Chris Durham, 6, of Liberty Center, Ohio, rides his John Deere tricycle at the Henry County Fair.
Henry County Fair promoters hope artists' renderings of a 3,000-seat grandstand on display at the fair that opens today will be a reality by next year's fair in Napoleon.
"The fairgrounds are kind of getting to the point where we're getting to a crossroads with them," said Doug Blackwood, president of the Henry County Fair Foundation.
The foundation has a dream of $3 million worth of buildings and renovations, including a 3,500-seat amphitheater, a new merchants' building and renovations to the current merchants' building, new livestock barns, and a new food court.
It does not, however, have much money.
The foundation plans to kick off a fund-raising campaign in the fall that will include naming rights to buildings. By next year's fair, Mr. Blackwood, who is vice president of First Federal Bank in Napoleon, said he hopes to have raised $1 million to $1.5 million and have one new building - perhaps the grandstand - built.
The campaign will be based on asking for cash from people who love the fair or for a mention in their wills. Mr. Blackwood said he expects 40 percent of funds raised to come from gifts of at least $25,000.
To date, the 11-member fair foundation, which is separate from the Henry County Agricultural Society that puts on the fair, has spent more than $10,000 with architects, artists,
and a professional fund-raiser.
The foundation has been assisted by Napoleon City Council's economic development committee and the committee on Monday was the first group to hear the foundation's presentation of its master plan for the fairgrounds.
In addition to more modern buildings for the fair, which typically draws 30,000 people over a week, the foundation hopes new buildings will give the agricultural society rental income throughout the year.
The proposed merchants buildings, which would be heated and air-conditioned, could be rented for reunions and wedding receptions. The amphitheater, which would have folding chairs and bleachers, could be used for craft and car shows.
The livestock barns, which would have removable pens, could be rented out for seasonal equipment storage.
Eventually, Mr.

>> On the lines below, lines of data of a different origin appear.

-- ==== Sys2Proof/Tests/Slice0.lean ====
section
/-! SUPPORT. The model's own tests: ill-formed commands that the check refuses, values worked out from the manual, and for
each statement with hypotheses a state and operands that meet them. -/

namespace Sys2Proof.Tests

open Sys2Proof Sys2Proof.Machine

set_option Elab.async false

/-- The state after updates from reset. -/
def st (us : List Upd) : State := State.reset.run us

/-- The state after a command, or reset where it gives none. -/
def ran (c : Instr) (s : State) : State :=
  match exec c s with
  | .next t => t
  | _ => State.reset

/-- Maps the first GiB of context `c`'s virtual space onto the first GiB of the fast tier, readable and writable: three
tables from address 0x10000. -/
def mapped (c : Nat) : List Upd :=
  [.fld Fld.secTagtabBase 256, .fld Fld.secCtxtabBase 15, .store (0xF000 + 64 * c) (leBytes 8 0x10001),
   .store 0x10000 (leBytes 8 0x11001), .store 0x11000 (leBytes 8 0x12001), .store 0x12000 (leBytes 8 15)]

/-! ## Ill-formed commands (one for each check) -/

theorem test_wf_refuses_register_writes :
    (Instr.registerWrite Reg.pwrLimit 3 0).wf = false ∧ (Instr.registerWrite (Reg.pwrLimit + 2) 4 0).wf = false ∧
    (Instr.registerWrite 0 8 0).wf = false ∧ (Instr.registerWrite Reg.pwrLimit 1 256).wf = false ∧
    (Instr.registerWrite Reg.pwrLimit 8 1).wf = true := by decide

theorem test_wf_refuses_port_operands :
    (Instr.cxlLinkUp 48 16 true).wf = false ∧ (Instr.cxlLinkUp 64 2 true).wf = false ∧ (Instr.cxlLinkUp 16 4 true).wf = true ∧
    (Instr.pollTick [(0, .ok [])]).wf = false ∧ (Instr.hostReadCompletion (.goldenLine 0) (.ok [1])).wf = false ∧
    (Instr.cxlMemRead 1).wf = false ∧ (Instr.cxlMemWrite 32 0 0).wf = false ∧ (Instr.barWindowRead 0 0).wf = false ∧
    (Instr.barWindowWrite 5 []).wf = false ∧ (Instr.spdmGetCertificate .doe 0 65536 4).wf = false := by decide

theorem test_wf_refuses_ring_and_period_operands :
    (Instr.commandRingEnable 0 (.ok [0]) (.failed false)).wf = false ∧ (Instr.submit 0 ⟨0, 0, 0, 0, 0, 0⟩ (.ok [0])).wf = false ∧
    (Instr.update 0 ⟨0, 0, 0, 0, 0, 0⟩ (.ok [])).wf = false ∧ (Instr.issue 0 ⟨0, 1, 0, 0, 0, 0⟩ (.ok [])).wf = false ∧
    (Instr.unknownRingCommand 0 6 ⟨0, 0, 0, 0, 0, 0⟩).wf = false ∧ (Instr.periodStart 0 [(3, .ok [])] [] []).wf = false ∧
    (Instr.promoteRanking 0 [(3, .ok [])]).wf = false ∧ (Instr.promoteRanking 0 [(3, .failed false)]).wf = true := by decide

theorem test_wf_refuses_memory_and_power_operands :
    (Instr.marchComplete [4, 4]).wf = false ∧ (Instr.memoryBringUpComplete ⟨List.replicate 7 ⟨[]⟩, []⟩).wf = false ∧
    (Instr.patrolScrubRead .fast 6 0 .clean).wf = false ∧ (Instr.patrolScrubRead .slow 6 0 .clean).wf = true ∧
    (Instr.securityDomainReady [true] []).wf = false ∧ (Instr.inputPowerUp 22).wf = false ∧ (Instr.pwrEnHigh 22).wf = false ∧
    (Instr.selfTestComplete [(0, 1), (0, 1)] []).wf = false ∧ (Instr.goldenLineReadDone 0 (.ok [])).wf = false := by decide

/-- The table gives no row bits. -/
theorem test_decode_none : decodeTableWord 16 3 = none := rfl

/-! ## Values worked out in the manual -/

/-- 04_formats.md: the trits +1, 0, -1, -1, +1 pack into 0xA7. -/
theorem test_t5b_example : t5bByte [1, 0, -1, -1, 1] = 0xA7 := by decide

/-- 04_formats.md: the group +1, 0, -1, -1 has the code 0x63; 0x40 is reserved. -/
theorem test_group_code_example : groupCode 0x63 = some [1, 0, -1, -1] ∧ groupCode 0x40 = none := by decide

/-- 06_sparsity.md: codes 0x0, 0xE, 0x9, 0xF hold +1 at position 0 and -1 at position 10. -/
theorem test_wzr_example : (wzrBlock [0, 14, 9, 15] [] false).toOption.map (fun x => x.1.take 12) =
    some [1, 0, 0, 0, 0, 0, 0, 0, 0, 0, -1, 0] := by decide +kernel

/-- 06_sparsity.md: 0x38A holds +1 at position 2 and -1 at position 6 of a G2/8 group. -/
theorem test_g28_example : (sparseGroup 8 2 (0x38A % 4) [(0x38A / 4 % 8, (0x38A : Nat).testBit 5), (0x38A / 64 % 8, (0x38A : Nat).testBit 9)]).toOption =
    some [0, 0, 1, 0, 0, 0, -1, 0] := by decide

/-- 01_engine_overview.md: the core at die 2, cluster 5, position 17. -/
theorem test_core_example : galleyOf 1201 = 0x0300_12C4_0000 ∧ dieOf 1201 = 2 ∧ clusterOf 1201 = 37 ∧
    Config.coreRegBase + 0x1000 * 1201 = 0x0F10_004B_1000 := by decide

/-- 17_register_index.md: two addresses through BAR0. -/
theorem test_register_addresses : Reg.poolState 130 = 0x0F00_0003_1C10 ∧ Reg.coreFault 1201 = 0x0F10_004B_1028 := by decide

/-- A range of one byte at the end of a page and one of the next are two pieces of 64 KiB pages. -/
theorem test_page_pieces : pagePieces 65535 2 = [(65535, 1), (65536, 1)] := by decide

/-- A byte stored over a poisoned line is not merged; a whole line clears the marker (R183). -/
theorem test_poisoned_line : ((st [.mark 4096 .poisoned]).after (storePlain 4096 [7])).peek 4096 = 0 ∧
    ((st [.mark 4096 .poisoned]).after (storePlain 4096 (List.replicate 64 7))).poisoned 4096 = false := by decide +kernel

/-- Undefined data is covered by what is stored in it. -/
theorem test_undefined_then_stored : ((st [.undef 4096 64]).run [.store 4100 [7]]).peek 4100 = 7 := by decide +kernel

/-- A write of the value that an unlisted address reads as leaves no entry. -/
theorem test_zero_unlisted : (st [.store 5 [1], .store 5 [0]]).mem = [] := by decide +kernel

/-- One command in the queue runs, and an empty queue is a tick. -/
theorem test_step_takes_the_front : (match step { State.reset with pending := [.throtNRise, .release] } with
    | .next t => decide (t.pending = [.release])
    | _ => false) = true ∧ (match step State.reset with | .next t => decide (t.ticks = 1) | _ => false) = true := by decide +kernel

/-! ## Witnesses of the statements -/

theorem test_witness_IdleStepIsAKeepWarmTick : State.reset.pending = [] ∧ State.reset.march = none ∧
    (st [.march (some { dies := 1, preserve := false })]).pending = [] ∧
    (st [.march (some { dies := 1, preserve := false })]).march = some { dies := 1, preserve := false } ∧
    (0 : Nat) + 1 < ({ dies := 1, preserve := false } : March).since + ({ dies := 1, preserve := false } : March).length ∧
    (∀ l, l < 12 → ((st [.march (some { dies := 1, preserve := false })]).link l).held = []) := by decide +kernel

theorem test_witness_TheQueueBelongsToTheSender :
    (ran .hubReady State.reset).pending = [] ∧ exec .hubReady State.reset = .next (ran .hubReady State.reset) := by
  constructor <;> rfl

theorem test_witness_WhatWasSentStaysSent : step State.reset = .next (State.reset.run [.tick]) := rfl

theorem test_witness_EveryStepKeepsTheCanonicalForm :
    State.reset.Canonical ∧ step State.reset = .next (State.reset.run [.tick]) := by
  refine ⟨?_, rfl⟩
  unfold State.Canonical
  decide +kernel

theorem test_witness_PortComesUp :
    (st [.power fun p => { p with hubReady := true }]).power.hubReady = true ∧
    (st [.power fun p => { p with hubReady := true }]).port.perst = true ∧
    State.reset.power.hubReady = false ∧
    (st [.power fun p => { p with hubReady := true }, .port fun p => { p with perst := false }]).port.perst = false ∧
    (st [.power fun p => { p with hubReady := true }, .port fun p => { p with perst := false }]).linkUp = false ∧
    (64 : Nat) ∈ [64, 32, 16] ∧ (4 : Nat) ∈ [16, 8, 4] ∧
    (st [.fld Fld.cxlLinkState 2]).linkUp = true ∧ (st [.fld Fld.cxlLinkState 2]).port.configReady = false ∧
    (st [.fld Fld.cxlLinkState 2, .port fun p => { p with configReady := true }]).linkUp = true ∧
    (st [.fld Fld.cxlLinkState 2, .port fun p => { p with configReady := true }]).port.configReady = true := by decide +kernel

Blackwood said rental income from the new buildings should be more than $100,000 a year.
More than hopes and dreams are new at this year's fair.
The fair added about a dozen campsites, taking its total to about 200, and rented them all.
It organized a larger area for more youngsters who win grand champion and reserve champion trophies to exhibit their livestock in a hall of champions. Previously some champion animals, such as goats and feeder calves, went back to their regular pens after the show instead of being housed with the other top livestock.
And the fair booked singer Dierks Bentley, whose "What Was I Thinkin'" and "My Last Name" are played regularly on country music radio stations across the country. He is to perform Wednesday in a grandstand concert that is free with gate admission.